Long post follows. Don't say I didn't warn you.
So I've decided to try my hand at translating. I've decided upon Simple DS Series Vol. 39 - The Shouboutai, because it's an interesting game, and there's not that much text to translate - so I figure it's a good place to start.
I have some experience with ROM hacking from Pokémon games, mainly some simple text hacking in the GBA games and various kinds of data extraction in both the GBA and DS games. I've also written tools for parsing NDS .NARCfiles and the filesystem on DS ROMs, so I'm not a complete newbie.
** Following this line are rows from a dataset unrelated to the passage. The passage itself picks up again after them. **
-- ==== Sys2Proof/Machine/State.lean ====
section
/-! DEFINITION. The state of the part as plain data: groups with their context records, cores, dies, teams, launches,
functions, leaves, the device-wide units, memory, and what is under way between them. Every structure's default value is
its value at reset; `State.reset` is the machine right after device reset. -/

namespace Sys2Proof.Machine

open Sys2Proof

/-- Why a step stops. -/
inductive Fault
  /-- Raised by a meaning that is asked for an instruction or event whose enabling condition the state does not meet: a
  word with no issuing entry or with an entry that cannot issue in this state (R81), an event whose unit, message or
  object is not there. `step` takes no such instruction, so no run ends in it. Safe. -/
  | notEnabled
deriving DecidableEq, Repr

/-- Why a step gives an instruction no meaning. -/
inductive Refusal
  /-- Raised by an arm of `exec` whose instruction has no meaning yet. Safe: nothing can be proved of such a step. -/
  | notModelled (mnemonic : String)
deriving DecidableEq, Repr

/-! ## Groups (chapters 2, 3, 4, 10 and 14) -/

/-- STATE of a frontier entry (R41), without FREE: a free entry is no list element. -/
inductive EState | ready | conv | parked | blocked
deriving DecidableEq, Repr

/-- A frontier entry (R41). -/
structure Entry where
  pc : VAddr := 0
  fr : Bool := false
  fseq : BitVec 5 := 0
  prio : BitVec 8 := 128
  st : EState := .ready
  frag : BitVec 5 := 0
  parent : BitVec 5 := 0
  skip : BitVec 11 := 0
  mask : BitVec 32 := 0
deriving DecidableEq, Repr

/-- A region register (R91); the default value is EMPTY. -/
structure Region where
  base : BitVec 57 := 0
  len : BitVec 40 := 0
  kind : BitVec 4 := 0
  grain : BitVec 2 := 0
  handle : BitVec 24 := 0
  lent : Bool := false
  part : Bool := false
  orph : Bool := false
  pend : Bool := false
  ph : Bool := false
  nm1 : BitVec 8 := 0
  pidx : BitVec 8 := 0
  pgrp : BitVec 16 := 0
  pq : BitVec 4 := 0
  mboff : BitVec 19 := 0
  drv : Bool := false
deriving DecidableEq, Repr

/-- The trap frame (R247). -/
structure Frame where
  cause : BitVec 8 := 0
  impr : Bool := false
  pv : Bool := false
  busy : Bool := false
  dbg : Bool := false
  frag : BitVec 5 := 0
  parent : BitVec 5 := 0
  lanes : BitVec 32 := 0
  sibs : BitVec 32 := 0
  skid : BitVec 6 := 0
  prio : BitVec 8 := 0
  pc : VAddr := 0
  rpc : VAddr := 0
  faddr : BitVec 57 := 0
  info : BitVec 32 := 0
  save : BitVec 512 := 0
deriving DecidableEq, Repr

/-- A wake record in use (R62). -/
structure Wake where
  /-- its place among the eight of the header: the lowest free one when it was written -/
  slot : Nat := 0
  code : BitVec 4
  frag : BitVec 5
  arg : BitVec 16 := 0
  addr : BitVec 64 := 0
  value : BitVec 64 := 0
  /-- the waiter is a JOIN: its region register loses LENT when it wakes (R109) -/
  join : Option (BitVec 4) := none
  /-- the waiter is a SIGW of scope SYSTEM under the clamp: it sets CLAMP as it executes (R154) -/
  clamp : Bool := false
deriving DecidableEq, Repr

/-- State of a cached vector register line (R65); ABSENT and DEAD lines are not cached. -/
inductive LineSt | filling | clean | dirty
deriving DecidableEq, Repr

/-- A vector register line in a quarter, its data by lane. -/
structure Line where
  st : LineSt
  data : Store 32 := []
  /-- FILLING: lanes written since the fill began, which `data` holds (R66), and whether the fill missed the L1 (R70) -/
  got : BitVec 32 := 0
  long : Bool := false
deriving DecidableEq, Repr

/-- Names of registers for the scoreboard. -/
inductive RegRef
  | v (n : Nat)
  | s (n : Nat)
  | p (n : Nat)
  | x (n : Nat)
  | l (n : Nat)
deriving DecidableEq, Repr

/-- What a pending register waits for (R52, R81): a load, a token (wake code 5), an RLD's data (wake code 6). -/
inductive PendKind | load | token | rld
deriving DecidableEq, Repr

/-- A destination that awaits a result, with the number of the access or command that will write it. -/
structure Pend where
  reg : RegRef
  kind : PendKind
  op : Nat
  /-- lanes whose value awaits the result -/
  lanes : BitVec 32
deriving DecidableEq, Repr

/-- A trap held for delivery (R248) or about to be delivered: what the frame of R247 records of it. -/
structure TrapInfo where
  cause : BitVec 8
  impr : Bool := false
  lanes : BitVec 32 := 0
  pc : VAddr := 0
  rpc : VAddr := 0
  skid : BitVec 6 := 0
  faddr : BitVec 57 := 0
  info : BitVec 32 := 0
deriving DecidableEq, Repr

/-- The arrival of an entry at an MMA or FTILE (R82, R198, R474); the READY entry is known by its PC and PRIO. -/
structure Arrival where
  pc : VAddr
  prio : BitVec 8
  /-- guard of the instruction -/
  g : Guard := { gp := 7, gn := false }
  /-- none for FTILE; the block offset of MMA -/
  block : Option Nat
  /-- first scalar of FTILE's result -/
  sd : BitVec 7 := 0
  /-- sr.clock of its core at the arrival -/
  at_ : BitVec 64 := 0
deriving DecidableEq, Repr

/-- A translation (R140, R143): virtual base and size of the effective page, home base, class, grain, permissions of both
stages together and those of stage 1 alone. -/
structure Xlat where
  vf : Nat
  va : Nat
  size : Nat
  home : Nat
  cls : BitVec 2
  grain : BitVec 2
  rd : Bool
  wr : Bool
  ex : Bool
  rd1 : Bool := true
  wr1 : Bool := true
  ex1 : Bool := true
deriving DecidableEq, Repr

/-- A BOR that awaits its answer (R99): the register as a grant will write it, the status scalar, .TRY, and number. -/
structure PendBor where
  region : Region
  sd : Nat
  try_ : Bool
  op : Nat
  /-- lanes whose guard passed, and lanes that a .TRY keeps from issuing until its answer (R99) -/
  pass : BitVec 32 := 0
  stay : BitVec 32 := 0
deriving DecidableEq, Repr

/-- Where a group stands (R63, R76): RES and what the model needs beside it. -/
inductive Res | pending | active | guest | ended
deriving DecidableEq, Repr

/-- The operand values of a command that parked (R50, R261): its lanes and PC, the scalar and region registers at its issue.
What a lane holds by itself does not change while the lane is parked. -/
structure Kept where
  lanes : BitVec 32
  pc : VAddr
  s : Store 32
  q : SMap Region
deriving DecidableEq, Repr

/-- A group and its context record (R60). Its key is the context identifier of R111. -/
structure Group where
  /-- core and section that run it or on whose ready lists it stands -/
  core : Nat := 0
  sect : Nat := 0
  /-- vector register budget of its role (R31) -/
  bud : Nat := 0
  /-- the record has been initialised by a first activation (R89) -/
  started : Bool := false
  /-- RES of the status word: a guest that is active has `active` set too -/
  res : Res := .pending
  active : Bool := false
  full : Bool := false
  lv : BitVec 4 := 0
  cfault : Bool := false
  urgent : Bool := false
  /-- pipe bound while active, and the pipe whose quarter retains its lines (R69) -/
  pipe : Nat := 0
  /-- landing slot of a guest (R258) -/
  slot : Option Nat := none
  /-- pages of the record as the activation probe translated them, while the group is active (R71, R72) -/
  recPages : List Xlat := []
  entries : List Entry := []
  s : Store 32 := []
  q : SMap Region := []
  x : Store 16 := []
  p : Store 32 := []
  fmode : BitVec 32 := 0
  status : BitVec 32 := 0
  xlim : BitVec 32 := 0
  frame : Frame := {}
  dead : BitVec 256 := 0
  /-- cached lines by register number (R65) -/
  lines : SMap Line := []
  /-- valid latches by number, 32 lanes each (R79) -/
  latches : SMap (Store 32) := []
  /-- latches at 0x600 after a full save (R78) -/
  saved : SMap (Store 32) := []
  wakes : List Wake := []
  pend : List Pend := []
  /-- accesses whose imprecise traps are held, in order of detection (R248) -/
  held : List Nat := []
  /-- a MACHINE_CHECK waits for the next issue of the first READY entry (R208) -/
  mcheck : List Nat := []
  arrivals : List Arrival := []
  /-- stands in its section's ready list since this readiness number; put at the head of its queue at this number (R84) -/
  queued : Option Nat := none
  atHead : Option Nat := none
  /-- sr.time of its last swap-out -/
  left : Nat := 0
  /-- stopped by a debugger (R260) and the entry that may issue once (STEP) -/
  stopped : Bool := false
  step : Option (BitVec 5) := none
  /-- the debugger of the PF stops or steps it, at the house account's charge (R266) -/
  byPf : Bool := false
  /-- bytes of the header as the device last wrote them to the record (R77, R89): what differs there since was written by a
  debugger or the monitor, and is checked at the next activation (R342) -/
  wrote : Store 8 := []
  /-- split parts waiting for delivery (R108) -/
  parts : List (Nat × Region) := []
  /-- BORs that await their answers, by region register -/
  bors : SMap PendBor := []
  /-- BOR requests cancelled while a grant may be under way (R263): region register + 16 * home die, 8 for a peer -/
  cancelled : List Nat := []
  /-- a MIGRATE waits (R258): the home address of MIGRATE.ADDR, none of MIGRATE.HOME -/
  move : Option (Option Nat) := none
  /-- a flush by context tag is not yet acknowledged (R172): ranges as virtual base and length -/
  flush : Option (List (Nat × Nat)) := none
  /-- operand values of parked commands, which their replay uses (R50, R261) -/
  kept : List Kept := []
  /-- the entry whose issue is under way and the lanes that were READY before it (R44; the model's own) -/
  issuing : Option (BitVec 5 × BitVec 32) := none
deriving DecidableEq, Repr

/-! ## Teams and launches (chapters 2, 9, 10, 11) -/

/-- An account (R230): nJ and the residue in fJ. -/
structure Acct where
  nj : Nat := 0
  fj : Nat := 0
deriving DecidableEq, Repr

/-- A named barrier (R255): arrivals, phase, expected. -/
structure Bar where
  arr : BitVec 17 := 0
  ph : Bool := false
  exp : BitVec 17 := 0
deriving DecidableEq, Repr

/-- Which space of local memory (R92, kinds 8 to 11). -/
inductive LSpace | prv | scr | clu | dsp
deriving DecidableEq, Repr

/-- Where a command reports its completion: a token register of a group, or a barrier object (R215, R217). -/
inductive Done
  | token (grp : Nat) (sd : Nat)
  | mbar (clu : Bool) (off : Nat)
deriving DecidableEq, Repr

/-- Forms of haul-engine commands (R218 to R221, R213). -/
inductive HaulForm
  | lin
  | tileLd
  | tileSt
  | gather
  | drain (ty : DrainTy) (tile : Nat) (lay : BitVec 32)
deriving DecidableEq, Repr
I'm struggling a bit with figuring out how I'm supposed to go about this one, though. Obviously, the first thing I do is attempt to locate some of the game text. I've based my searches on this screenshot:
I looked for the "365" part, since it seemed easy to find - and it was. Turns out the strings are embedded in the ARM9 binary, this particular part starting at 0x31D60. The kanji is followed by the Shift-JIS representation of the "day" kanji.
So far, so good. I've determined the file the strings are contained in, and that they use SJIS for text encoding.
Then I spot a problem: Having opened the file in Vim to look more closely at the text, it doesn't decode properly:
Notice the XX part. Checking again in the hex editor shows this:
Clearly, the text is compressed - and the 0x00 at 0x31D68 makes me think of LZSS. If I'm not mistaken (which is certainly a possibility), this also seems to fit fairly well with this section I found in the same file (not sure where that text is used, but it's there):
And this brings me to my problem: How do I figure out where the texts begin? Obviously, I can't just run the entire arm9.bin file through an LZSS decompressor - after all, not everything is compressed data. I could try to look for text pointers, but I would - once again - not be sure where to start. After all, if this is LZSS, it would have to be relative to the decompressed string, and I don't know where in RAM it decompresses to. I don't know of any emulator that lets me do a memory search to find it and possibly figure out where text starts - except the debugger versions of No$GBA, but various posts around here and elsewhere suggest you can't even buy it now if you wanted to.
I've uploaded the arm9.bin file in case people need/want to look at it.
http://download.birdiesoft.dk/arm9.bin (231KB)
Any ideas would be appreciated. Let me know if you need more info.